Consider this example. I want to simply render the 5 most recent posts made, regardless of which blog:
** posts/recent.html.erb**
1. <% @posts = Post.recent.limit(5) %>
2. <% cache @posts do %>
2. <%= render @posts %>
3. <% end %>
Same situation here: By calling `cache @posts`, we're firing off that query, therefore defeating one of the awesome advantages of an ActiveRecord::Relation - lazy queries. And then we have to render the `post` partial 5 times, and at that point, with the post ready to go, is caching really going to help that much?

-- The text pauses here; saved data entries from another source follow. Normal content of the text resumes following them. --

-- ==== Sys2Proof/Tests/Slice0.lean ====
section
/-! SUPPORT. Small tests, each on values taken from the spec (95_test_vectors.md unless said otherwise), and a witness
for the hypotheses of every statement of Sys2Proof/Certificates/Slice0/Obligations.lean that has any. -/

namespace Sys2Proof.Tests

open Sys2Proof Sys2Proof.Machine

/-- A machine of width `W` with this bank and a 64-bit step counter, nothing presented. -/
def machine (W : Nat) (bank : List Int) : State := { State.instantiated 0 W 64 with bank := bank }

/-- The state after a host command, or the same state if it is refused. -/
def after (c : HostCommand) (s : State) : State :=
  match hostCommand c s with
  | .next (_, t) => t
  | _ => s

/-- A run just issued: the program presented as its image, then `run(ipr, ip)`. -/
def onRun (W : Nat) (P : List Instr) (ipr ip : Int) (bank : List Int) : State :=
  after (.run ipr ip) (after (.present (encodeProgram W P)) (machine W bank))

/-- The bank, cause code and `fval` of a next state. -/
def bankOf : Result → Option (List Int × Nat × Int)
  | .next t => some (t.bank, t.cause.number, t.fval)
  | _ => none

/-- The status number, `ip`, `steps` and bank of a next state. -/
def runOf : Result → Option (Nat × Int × Nat × List Int)
  | .next t => some (t.status.number, t.ip, t.steps, t.bank)
  | _ => none

/-- What a port refused. -/
def refusalOf : Host.Outcome (HostReply × State) Fault Refusal → Option Refusal
  | .refused q => some q
  | _ => none

/-- What a port answered. -/
def replyOf : Host.Outcome (HostReply × State) Fault Refusal → Option HostReply
  | .next (r, _) => some r
  | _ => none

/-! ## Well-formedness (30_encoding.md R45, R57): each check refuses an ill-formed term -/

theorem test_fits_accepts : (Instr.addi (-128) 127 0).fits 8 := by decide
theorem test_fits_refuses_a : ¬ (Instr.addi (-129) 0 0).fits 8 := by decide
theorem test_fits_refuses_b : ¬ (Instr.addi 0 128 0).fits 8 := by decide
theorem test_fits_refuses_c : ¬ (Instr.addi 0 0 (2 ^ 70)).fits 64 := by decide
theorem test_wellFormed_accepts : (Instr.gtir 99 2 0).wellFormed 3 ∧ (Instr.setr 2 (-1) 1).wellFormed 3 := by decide
theorem test_wellFormed_refuses_a : ¬ (Instr.addi 3 0 0).wellFormed 3 := by decide
theorem test_wellFormed_refuses_b : ¬ (Instr.gtir 0 (-1) 0).wellFormed 3 := by decide
theorem test_wellFormed_refuses_c : ¬ (Instr.seti 0 0 3).wellFormed 3 := by decide
theorem test_program_accepts : programWellFormed 5 4 [.addi 0 5 0, .addi 4 1 4] := by decide
theorem test_program_refuses_ipr : ¬ programWellFormed 5 5 [.addi 0 5 0, .addi 4 1 4] := by decide
theorem test_program_refuses_record : ¬ programWellFormed 4 3 [.addi 0 5 0, .addi 4 1 4] := by decide

/-! ## Decoding: the words of section 2.9, V-ENC-1 to V-ENC-22, all sixteen constructors -/

theorem test_decode_add :
    decodeTableWord 196 0x0000000000000001000000000000000200000000000000030 = some (.addr 1 2 3) ∧
    decodeTableWord 196 0x0000000000000001000000000000000200000000000000031 = some (.addi 1 2 3) ∧
    decodeTableWord 196 0x0000000000000001ffffffffffffffff00000000000000011 = some (.addi 1 (-1) 1) := by decide

theorem test_decode_mul :
    decodeTableWord 196 0x0000000000000001000000000000000200000000000000032 = some (.mulr 1 2 3) ∧
    decodeTableWord 196 0x0000000000000001000000000000000200000000000000033 = some (.muli 1 2 3) ∧
    decodeTableWord 196 0xffffffffffffffffffffffffffffffffffffffffffffffff3 = some (.muli (-1) (-1) (-1)) := by decide

theorem test_decode_and :
    decodeTableWord 196 0x0000000000000001000000000000000200000000000000034 = some (.banr 1 2 3) ∧
    decodeTableWord 196 0x0000000000000001000000000000000200000000000000035 = some (.bani 1 2 3) ∧
    decodeTableWord 196 0x00000000000000037fffffffffffffff00000000000000035 = some (.bani 3 9223372036854775807 3) := by
  decide
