/-- V-DP4. -/
theorem test_missing_input_after_command :
    (after (step (under { tiny with missingInputAfterCmd := true } (commanding 0x57#8 [.tx (.written 1)])))).map
      (fun t => (t.status, t.env.txSent)) = some (.missingInputError, [0x57#8]) := by decide

/-- V-DP11, V-DP12. -/
theorem test_start_ignored :
    (after (step (receiving [.start 0x55#8 true] []))).map (fun t => (t.fsm, t.cmd)) = some (.rdRecv, 0x52#8) ∧
    (after (step (ended [.start 0x52#8 true]))).map (fun t => (t.fsm, t.cmd)) = some (.done, 0x55#8) := by decide

/-- P5's frames "0102", "0a" and "0BFF": the chunk that is stored. -/
theorem test_frame_is_decoded :
    (after (step (receiving [.rx (.group 4)] [0x30#8, 0x31#8, 0x30#8, 0x32#8]))).map (fun t => t.outstanding) =
      some (some (.memWrite [0x01#8, 0x02#8])) ∧
    (after (step (receiving [.rx (.group 2)] [0x30#8, 0x61#8]))).map (fun t => t.outstanding) =
      some (some (.memWrite [0x00#8])) ∧
    (after (step (receiving [.rx (.group 4)] [0x30#8, 0x42#8, 0x46#8, 0x46#8]))).map (fun t => t.outstanding) =
      some (some (.memWrite [0x0B#8, 0xFF#8])) := by decide

/-- V-RD1, V-RD2, V-RD5. -/
theorem test_frame_lengths :
    (after (step (receiving [.rx (.group 0)] [0x30#8]))).map (fun t => t.outstanding) = some (some (.memWrite [])) ∧
    (after (step (receiving [.rx (.group 1)] [0x30#8]))).map (fun t => (t.status, t.frameLen)) =
      some (.oddFrameLengthError, 0#8) ∧
    (after (step (receiving [.rx (.err 1)] [0x30#8]))).map (fun t => t.status) = some .rxError := by decide

/-- V-RD11, V-RD12. -/
theorem test_strict_frames :
    (after (step (under { tiny with decodeMode := .strict } (receiving [.rx (.group 2)] [0x30#8, 0x47#8])))).map
      (fun t => t.status) = some .badHexDigitError ∧
    (after (step (under { tiny with decodeMode := .strict }
      (receiving [.rx (.group 3)] [0x30#8, 0x47#8, 0x30#8])))).map (fun t => t.status) =
        some .oddFrameLengthError := by decide

/-- P5's last store (offset 3 to 5), a store that loops, and V-RD6's failed append. -/
theorem test_store :
    (after (step (storing 3#16 [.sink .ok]))).map (fun t => (t.fsm, t.totalO, t.env.sink)) =
      some (.done, 5#16, [(0, 0x0B#8), (1, 0xFF#8)]) ∧
    (after (step (storing 1#16 [.sink .ok]))).map (fun t => (t.fsm, t.totalO)) = some (.rdRecv, 3#16) ∧
    (after (step (storing 1#16 [.sink (.err 1)]))).map (fun t => (t.status, t.totalO, t.env.sink)) =
      some (.sinkError, 1#16, [(0, 0x0B#8)]) := by decide

/-- V-WR1 and V-WR3's kind at `tiny`'s CHIP_SIZE; V-WR7, V-WR8. -/
theorem test_headers :
    (after (step (heading [.rx (.group 2)] [0x04#8, 0x00#8] []))).map (fun t => (t.status, t.addr)) = some (.ok, 4#16) ∧
    (after (step (heading [.rx (.group 2)] [0x03#8, 0x00#8] []))).map (fun t => t.outstanding) =
      some (some (.memRead 3#16 2)) ∧
    (after (step (heading [.rx (.group 1)] [0x40#8] []))).map (fun t => t.status) = some .shortHeaderError ∧
    (after (step (heading [.rx (.group 2)] [] []))).map (fun t => t.status) = some .shortHeaderError := by decide

/-- V-WR10 to V-WR12 and W9, at `tiny`'s size: a read of one byte is padded or faults. -/
theorem test_fetch :
    (after (step (fetching 0#16 [.src .data] [0xAA#8, 0xAA#8]))).map (fun t => t.outstanding) =
      some (some (.txSend [0x41#8, 0x41#8, 0x41#8, 0x41#8])) ∧
    (after (step (fetching 1#16 [.src .data] [0xAA#8, 0xC0#8]))).map (fun t => t.outstanding) =
      some (some (.txSend [0x43#8, 0x30#8, 0x46#8, 0x46#8])) ∧
    (after (step (under { tiny with shortReadPolicy := .fail } (fetching 1#16 [.src .data] [0xAA#8, 0xC0#8])))).map
      (fun t => t.trace.drop 1) = some [.fault (.shortRead 1), .close] ∧
    (after (step (fetching 0#16 [.src .err] []))).map (fun t => t.status) = some .sourceError := by decide

/-- V-WR13, V-WR14. -/
theorem test_send_complete :
    (after (step (sending [.tx (.written 3)]))).map (fun t => (t.status, t.env.txSent)) =
      some (.shortWriteError, [0x41#8, 0x41#8, 0x41#8]) ∧
    (after (step (sending [.tx (.written 4)]))).map (fun t => (t.fsm, t.addr)) = some (.wrHdr, 0#16) := by decide

/-- V-FT5. -/
theorem test_reset_in_wr_send :
    (after (step (sending [.reset 2]))).map (fun t => (t.fsm, t.status, t.trace, t.env.txSent)) =
      some (.idle, .noResult, [], [0x41#8, 0x41#8]) := by decide

/-- R115: each digit's nibble, and the fallback's, in RD_RECV. -/
theorem test_digits :
    [Instr.dig0, .dig1, .dig2, .dig3, .dig4, .dig5, .dig6, .dig7, .dig8, .dig9, .digA, .digB, .digC, .digD, .digE,
      .digF, .digInvalid 0x63#8].map (fun i => (after (exec i (receiving [] []))).map (fun t => t.decoded)) =
    [0x0#4, 0x1#4, 0x2#4, 0x3#4, 0x4#4, 0x5#4, 0x6#4, 0x7#4, 0x8#4, 0x9#4, 0xA#4, 0xB#4, 0xC#4, 0xD#4, 0xE#4, 0xF#4,
      0x0#4].map (fun v => some [v]) := by decide

/-- A digit word and a header word, placed where the block reads next from reset. -/
theorem test_fetched_words :
    (after (step (State.reset.withFetchWord 8 0x41))).map (fun t => t.outstanding) = some (some (.memWrite [0xA0#8])) ∧
    (after (step (State.reset.withFetchWord 16 0x8000))).map (fun t => (t.fsm, t.addr)) = some (.done, 0x8000#16) ∧
    (after (step (State.reset.withFetchWord 16 0x0040))).map (fun t => t.outstanding) =
      some (some (.memRead 64#16 64)) := by decide

/-! ### Witnesses: states and operands that meet the hypotheses of each statement, clause by clause -/

theorem inv_storing : (storing 3#16 [.sink .ok]).Inv :=
  ⟨by decide, by decide, by decide, by decide, by decide, by decide⟩

theorem inv_sending : (sending [.tx (.written 4)]).Inv :=
  ⟨by decide, by decide, by decide, by decide, by decide, by decide⟩

/-- Well-formed operands at the boundaries of each class. -/
theorem witness_DecodeOfEncodeIsIdentity :
    (Instr.hdrServe 0x7FFF#16).wf Params.reference = true ∧ (Instr.hdrEnd 0x8000#16).wf Params.reference = true ∧
    (Instr.cmdIllegal 0x53#8).wf Params.reference = true ∧ (Instr.digInvalid 0x3A#8).wf Params.reference = true := by
  decide

theorem witness_EncodeOfDecodeIsIdentity :
    decodeAs Params.reference .cmd8 [0x53#8] = .ok (.cmdIllegal 0x53#8) ∧
    decodeAs Params.reference .hdr16 [0xFF#8, 0x7F#8] = .ok (.hdrServe 0x7FFF#16) ∧
    decodeAs Params.reference .hex8 [0x46#8] = .ok .digF := ⟨rfl, rfl, rfl⟩

theorem witness_CodecLaws :
    decodeFrame [0x31#8, 0x41#8] = some [0x1A#8] ∧ [0x31#8, 0x41#8][2 * 0]? = some 0x31#8 ∧
    [0x31#8, 0x41#8][2 * 0 + 1]? = some 0x41#8 ∧ [0x1A#8][0]? = some 0x1A#8 ∧ encNib 0xA#4 = encNib 0xA#4 := by decide

theorem witness_ReverseLaw : [0x31#8, 0x61#8].length % 2 = 0 ∧ frameDigitsOk [0x31#8, 0x61#8] = false ∧
    frameDigitsOk [0x31#8, 0x41#8] = true := by decide

/-- Each clause at its boundary characters. -/
theorem witness_CharacterYieldsItsDigitValue :
    (receiving [] []).fsm = .rdRecv ∧ (receiving [] []).cfg.decodeMode = .permissive ∧
    [0x30#8, 0x39#8, 0x41#8, 0x46#8].all (fun c => isDigit c) = true ∧
    [0x2F#8, 0x3A#8, 0x40#8, 0x47#8].all (fun c => decide (NotADigit c)) = true := by decide

/-- IDLE, with a source and without, under both places of the check: the commands' statements. -/
theorem witness_commands_in_idle :
    State.reset.fsm = .idle ∧
    (State.reset.present true).fsm = .idle ∧ (State.reset.present true).env.srcPresentIn = true ∧
    State.reset.env.srcPresentIn = false ∧ State.reset.cfg.missingInputAfterCmd = false ∧
    (under { tiny with missingInputAfterCmd := true } (fresh [] [] [])).fsm = .idle ∧
    (under { tiny with missingInputAfterCmd := true } (fresh [] [] [])).cfg.missingInputAfterCmd = true := by decide

theorem witness_CommandsIgnoredOutsideIdle :
    (ended [.start 0x52#8 true]).fsm ≠ .idle ∧ (ended [.start 0x52#8 true]).fsm.isReserved = false ∧
    (ended [.start 0x52#8 true]).env.inputs = .start 0x52#8 true :: [] ∧ Instr.read.format = .cmd8 := by decide

theorem witness_HeaderInstructionsComplete : (heading [] [] []).fsm = .wrHdr := by decide

theorem witness_digits_in_rd_recv :
    (receiving [] []).fsm = .rdRecv ∧ (receiving [] []).cfg.decodeMode = .permissive ∧
    (under { tiny with decodeMode := .strict } (receiving [] [])).fsm = .rdRecv ∧
    (under { tiny with decodeMode := .strict } (receiving [] [])).cfg.decodeMode = .strict := by decide

theorem witness_StepRunsStartedCommand :
    (fresh [.start 0x45#8 true] [] []).fsm = .idle ∧
    (fresh [.start 0x45#8 true] [] []).env.inputs = .start 0x45#8 true :: [] ∧
    decodeAs (fresh [.start 0x45#8 true] [] []).cfg .cmd8 [0x45#8] = .ok .erase := ⟨rfl, rfl, rfl⟩

theorem witness_StepRunsReceivedHeader :
    (heading [.rx (.group 2)] [0x03#8, 0x00#8, 0x99#8] []).fsm = .wrHdr ∧
    (heading [.rx (.group 2)] [0x03#8, 0x00#8, 0x99#8] []).env.inputs = .rx (.group 2) :: [] ∧
    (heading [.rx (.group 2)] [0x03#8, 0x00#8, 0x99#8] []).env.rxStream = 0x03#8 :: 0x00#8 :: [0x99#8] ∧
    decodeAs tiny .hdr16 [0x03#8, 0x00#8] = .ok (.hdrServe 3#16) := ⟨rfl, rfl, rfl, rfl⟩

/-- The frame "1a", in the state whose `decoded` its two characters make 1, 0. -/
theorem witness_StepRunsFrameCharacters :
    (receiving [.rx (.group 2)] [0x31#8, 0x61#8]).env.inputs = .rx (.group 2) :: [] ∧
    [0x31#8, 0x61#8] = (receiving [.rx (.group 2)] [0x31#8, 0x61#8]).env.rxStream.take (min 2 tiny.frameMax) ∧
    [0x31#8, 0x61#8].map (fun ch => decodeAs tiny .hex8 [ch]) = [.dig1, .digInvalid 0x61#8].map Except.ok ∧
    Runs [.dig1, .digInvalid 0x61#8] (receiving [] []) { receiving [] [] with decoded := [0x1#4, 0x0#4] } :=
  ⟨rfl, rfl, rfl, _, rfl, _, rfl, rfl⟩

/-- Each command byte's clause of R141; 0x53 lies in the last. -/
theorem witness_StartTransition :
    (fresh [.start 0x57#8 false] [] []).fsm = .idle ∧
    (fresh [.start 0x57#8 false] [] []).env.inputs = .start 0x57#8 false :: [] ∧
    tiny.missingInputAfterCmd = false ∧ NotACommand 0x53#8 := by decide

theorem witness_StartTransition_leaves_idle :
    (fresh [.start 0x55#8 true] [] []).fsm = .idle ∧ ∃ t, step (fresh [.start 0x55#8 true] [] []) = .next t ∧ t.fsm ≠ .idle :=
  ⟨rfl, _, rfl, by decide⟩
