-- ==== Sys2Proof/Machine/Control.lean ====
section
/-! DEFINITION. The two control commands (44_control_and_system.md R221, R222). -/

namespace Sys2Proof.Machine

/-- `NOP` (R221): nothing beyond acceptance. -/
def execNop (s : State) : Host.Outcome State Fault Refusal := immediate .nop id s

/-- `CLR` (R222, 60_exceptions.md R251): accepted at any time; an open buffer is closed by `EOS(0x1F)`, then
every register and latch takes its reset value and the output queue is kept. -/
def execClr (s : State) : Host.Outcome State Fault Refusal :=
  let s := if s.latch.segOpen then emit (.EOS codeAbort) s else s
  .next (resetKeepingQueue s)

end Sys2Proof.Machine
end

Auto-expiring keys doesn't support arbitrary view fragments - i.e., fragments of HTML that aren't tied to any model object:
**posts/recent.html.erb**
1. <% cache "recent_posts" do %>
2. <% @posts = Post.recent.limit(5) %>
3. <%= render @posts %>
4. <% end %>
This method (on cache hit):
* Will not perform any database queries
* Doesn't need to instantiate an ActiveRecord::Relation object
* Doesn't render any partials
* Only needs to check the cache for a single key
The only downside, of course, is that the cache needs to be manually expired - but that's, what, 5 lines in an observer?
**post_observer.rb**
1. class PostObserver < ActiveRecord::Observer
2. def after_save(post)
3. ActionController::Base.new.expire_fragment "views/recent_posts"
4. end
5. end
Of course, if you have a lot of places where this object is being represented, you'd have to expire several fragments. But, with redis, you can take advantage of `sets` and `smembers` to do that.
auto expiring keys also require extra writing to the database to update associated objects (such as a Blog) when a Post is saved.
So - thoughts?